The final whistle had not been blown when Iran was told to leave. Tomorrow is not as planned. now 11pm flight from Los Angeles International. No recovery sessions, no overnight stays. Return to Mexico.
FIFA president Gianni Infantino came to the dressing room after the match. He promised to help, Iran captain Mehdi Taremi said. A few hours later they were on the plane.
“They didn’t even give us time to recover,” manager Amir Galenoi said. Our team is the most suppressed in the World Cup. Federation is absent here. Our media is not here.
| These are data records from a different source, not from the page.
-- ==== Sys2Proof/Machine/Wire.lean ====
section
/-! DEFINITION. The wire form of a strand frame (R295, R296): its 2,688 bytes, the bodies of its control messages (R313, R318, R457), the CRC, and
encryption (R321). -/
namespace Sys2Proof.Machine

/-! Control messages (R296) -/

/-- The msg_type of a control message (R296). -/
def msgCode : CtrlMsg → Nat
  | .idle => 0
  | .abort _ => 1
  | .timing _ _ _ => 2
  | .round _ _ _ _ => 3
  | .lane _ _ _ => 4
  | .keyEpoch _ _ => 5

/-- The 128 bits of a control message's body: R313, R318 and R457 give three of them; those of a round and of a lane message are the model's
(DESIGN CHOICE, log entry 82). -/
def msgBody : CtrlMsg → Nat
  | .idle => 0
  | .abort t => t.job.toNat * 2 ^ 8 + t.step.toNat * 2 ^ 24 + t.origin.toNat * 2 ^ 88 + t.hops.toNat * 2 ^ 106
  | .timing depth tick phase => depth.toNat * 2 ^ 8 + tick.toNat * 2 ^ 16 + phase.toNat * 2 ^ 80
  | .round kind axis step value => flag value + flag (kind == .commitRound) * 2 + axis.val * 4 + step.toNat * 2 ^ 8
  | .lane transmit lane first => lane.val + flag transmit * 2 ^ 5 + first.toNat * 2 ^ 8
  | .keyEpoch epoch first => epoch.toNat + first.toNat * 2 ^ 32

/-- The control message of a type and body (R296): a reserved type is none. -/
def readMsg (ty v : Nat) : CtrlMsg :=
  match ty with
  | 1 => .abort { job := BitVec.ofNat 16 (bits v 8 16), step := BitVec.ofNat 64 (bits v 24 64), origin := BitVec.ofNat 18 (bits v 88 18)
                  hops := BitVec.ofNat 8 (bits v 106 8) }
  | 2 => .timing (BitVec.ofNat 8 (bits v 8 8)) (BitVec.ofNat 64 (bits v 16 64)) (BitVec.ofNat 16 (bits v 80 16))
  | 3 => .round (if bit v 1 then .commitRound else .flagRound) (Fin.ofNat 4 (bits v 2 2)) (BitVec.ofNat 64 (bits v 8 64)) (bit v 0)
  | 4 => .lane (bit v 5) (Fin.ofNat 26 (bits v 0 5)) (BitVec.ofNat 64 (bits v 8 64))
  | 5 => .keyEpoch (BitVec.ofNat 32 (bits v 0 32)) (BitVec.ofNat 64 (bits v 32 64))
  | _ => .idle

/-! The CRC (R296) -/

/-- One bit of the CRC register: the ECMA-182 polynomial, highest bit first. -/
def crcShift (r : Nat) : Nat := if r < 2 ^ 63 then 2 * r else (2 * r) % 2 ^ 64 ^^^ 0x42F0E1EBA9EA3693

/-- One byte. -/
def crcByte (r : Nat) (b : Byte) : Nat := Nat.repeat crcShift 8 (r ^^^ b.toNat * 2 ^ 56)

/-- The CRC register after a run of bytes; the match evaluates it byte by byte. -/
def crcFrom (r : Nat) : List Byte → Nat
  | [] => r
  | b :: l => match r with
    | 0 => crcFrom (crcByte 0 b) l
    | n + 1 => crcFrom (crcByte (n + 1) b) l

/-- CRC-64 with the ECMA-182 polynomial; the register begins at 0 and nothing is reflected, as in that standard (PRESUMED, log entry 82). -/
def crc64 (l : List Byte) : Nat := crcFrom 0 l

/-! Frames -/

/-- A frame's fields (R296), with the 75 slots' data as it stands on the wire and what each slot carries. `seq` and `ack` are the low 32
bits. -/
structure Frame where
  seq     : Nat
  ack     : Nat
  nak     : Bool
  lanePending : Bool
  msg     : CtrlMsg
  poison  : Nat
  vcs     : Nat
  credits : List Nat
  tag     : List Byte
  data    : List (List Byte)
  cargo   : List (Option Cargo)
  deriving DecidableEq, Repr

/-- The bits of slots for which something holds. -/
def slotBits (w : Nat) (l : List Nat) : Nat := l.foldr (fun v n => v % 2 ^ w + 2 ^ w * n) 0

/-- Header bytes 0x00–0x46 (R296), the associated data of R321. -/
def Frame.head (f : Frame) : List Byte :=
  leBytes 4 f.seq ++ leBytes 4 f.ack ++
  leBytes 1 (flag f.nak + 2 * flag (f.cargo.all Option.isNone) + 4 * flag f.lanePending) ++ leBytes 1 (msgCode f.msg) ++
  leBytes 10 f.poison ++ leBytes 19 f.vcs ++ f.credits.flatMap (leBytes 4) ++ leBytes 16 (msgBody f.msg)

/-- The CRC of a frame: over the 75 slots' data bytes and the poison field (R296). -/
def Frame.crc (f : Frame) : Nat := crc64 (f.data.flatten ++ leBytes 10 f.poison)

/-- The 2,688 bytes of a frame (R295, R296). -/
def Frame.wire (f : Frame) : List Byte :=
  let h := f.head ++ slice f.tag 0 16 ++ leBytes 8 f.crc ++ List.replicate 35 0
  h ++ slice (Config.headerCheck h) 0 8 ++ f.data.flatMap (fun d => d ++ slice (Config.slotCheck d) 0 2)

/-- Read a frame's bytes (R296). -/
def readFrame (w : List Byte) (cargo : List (Option Cargo)) : Frame :=
  let fl := leAt w 8 1
  { seq := leAt w 0 4, ack := leAt w 4 4, nak := bit fl 0, lanePending := bit fl 2, msg := readMsg (leAt w 9 1) (leAt w 0x37 16)
    poison := leAt w 0x0A 10, vcs := leAt w 0x14 19, credits := (List.range 4).map (fun v => leAt w (0x27 + 4 * v) 4)
    tag := slice w 0x47 16, data := (List.range 75).map (fun j => slice w (0x8A + 34 * j) 32), cargo := cargo }

/-- Whether the CRC that a frame's bytes carry is that of what they hold (R297). -/
def crcMatches (w : List Byte) : Bool := leAt w 0x57 8 == (readFrame w []).crc

/-- The granules that a frame's slots deliver (R295): an idle slot delivers nothing. -/
def Frame.slots (f : Frame) : List Slot :=
  (f.data.zipIdx).filterMap (fun e => ((f.cargo.getD e.2 none)).map (fun c =>
    { vc := Fin.ofNat 4 (bits f.vcs (2 * e.2) 2), data := e.1, poison := bit f.poison e.2, cargo := c }))

/-- A frame that carries slots, before any encryption. -/
def frameOf (seq ack : Nat) (nak lanePending : Bool) (msg : CtrlMsg) (credits : List Nat) (slots : List Slot) : Frame :=
  { seq := seq % 2 ^ 32, ack := ack % 2 ^ 32, nak := nak, lanePending := lanePending, msg := msg
    poison := slotBits 1 (slots.map (fun g => flag g.poison)), vcs := slotBits 2 (slots.map (fun g => g.vc.val)), credits := credits
    tag := List.replicate 16 0
    data := slots.map (fun g => slice g.data 0 32) ++ List.replicate (75 - slots.length) (List.replicate 32 0)
    cargo := slots.map (fun g => some g.cargo) }

/-- Both ends track the high bits of a sequence number (R296): the number nearest to `near` that has the given low 32 bits. -/
def extendSeq (near low : Nat) : Nat :=
  let d := (low + 2 ^ 32 - near % 2 ^ 32) % 2 ^ 32
  if d < 2 ^ 31 then near + d else near + d - 2 ^ 32

/-! Encryption (R321) -/

/-- The nonce: the extended sequence in its low 8 bytes, then 0, then the sender's port index. -/
def frameNonce (port seq : Nat) : List Byte := leBytes 8 seq ++ [0, 0, 0] ++ leBytes 1 port

/-- Cut bytes into the 75 slots' data. -/
def slotData (l : List Byte) : List (List Byte) := (List.range 75).map (fun j => slice l (32 * j) 32)

/-- Seal a frame's data under a key (R321). -/
def Frame.seal (f : Frame) (key : List Byte) (port seq : Nat) : Frame :=
  let c := Config.gcmSeal key (frameNonce port seq) f.head f.data.flatten
  { f with data := slotData c.1, tag := slice c.2 0 16 }

/-- Open the data of a frame that has come as the bytes `w`: none where it does not authenticate. -/
def Frame.open? (f : Frame) (w : List Byte) (key : List Byte) (port seq : Nat) : Option Frame :=
  (Config.gcmOpen key (frameNonce port seq) (slice w 0 0x47) f.data.flatten f.tag).map (fun d => { f with data := slotData d })

end Sys2Proof.Machine
end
Our management team, many of them are not here.”
Taremi called it simply a disaster. “Of course, he wants to try to help us, but it’s also about other things, everyone knows that. I don’t need to mention it, because you know where we are … everything is like a disaster for us. It’s not right, but we don’t make excuses. We’re just looking forward to the next two games to hope and make our supporters happy.”
This is how Iran’s World Cup night ended in Los Angeles. Here’s how it all started.
Hours before kickoff, the United States and Iran signed a peace accord. Inside the arena, some Iranian fans waved a pre-revolutionary flag and played their own national anthem. “This is not our team,” they shouted.
Los Angeles has the largest Iranian community outside of Iran. They call the stretch of Westwood Boulevard where saffron ice cream parlors and Persian bookstores and kabob shops cluster together “Tehranjeel.” On Monday, it emptied out early. Everyone was going to the same place.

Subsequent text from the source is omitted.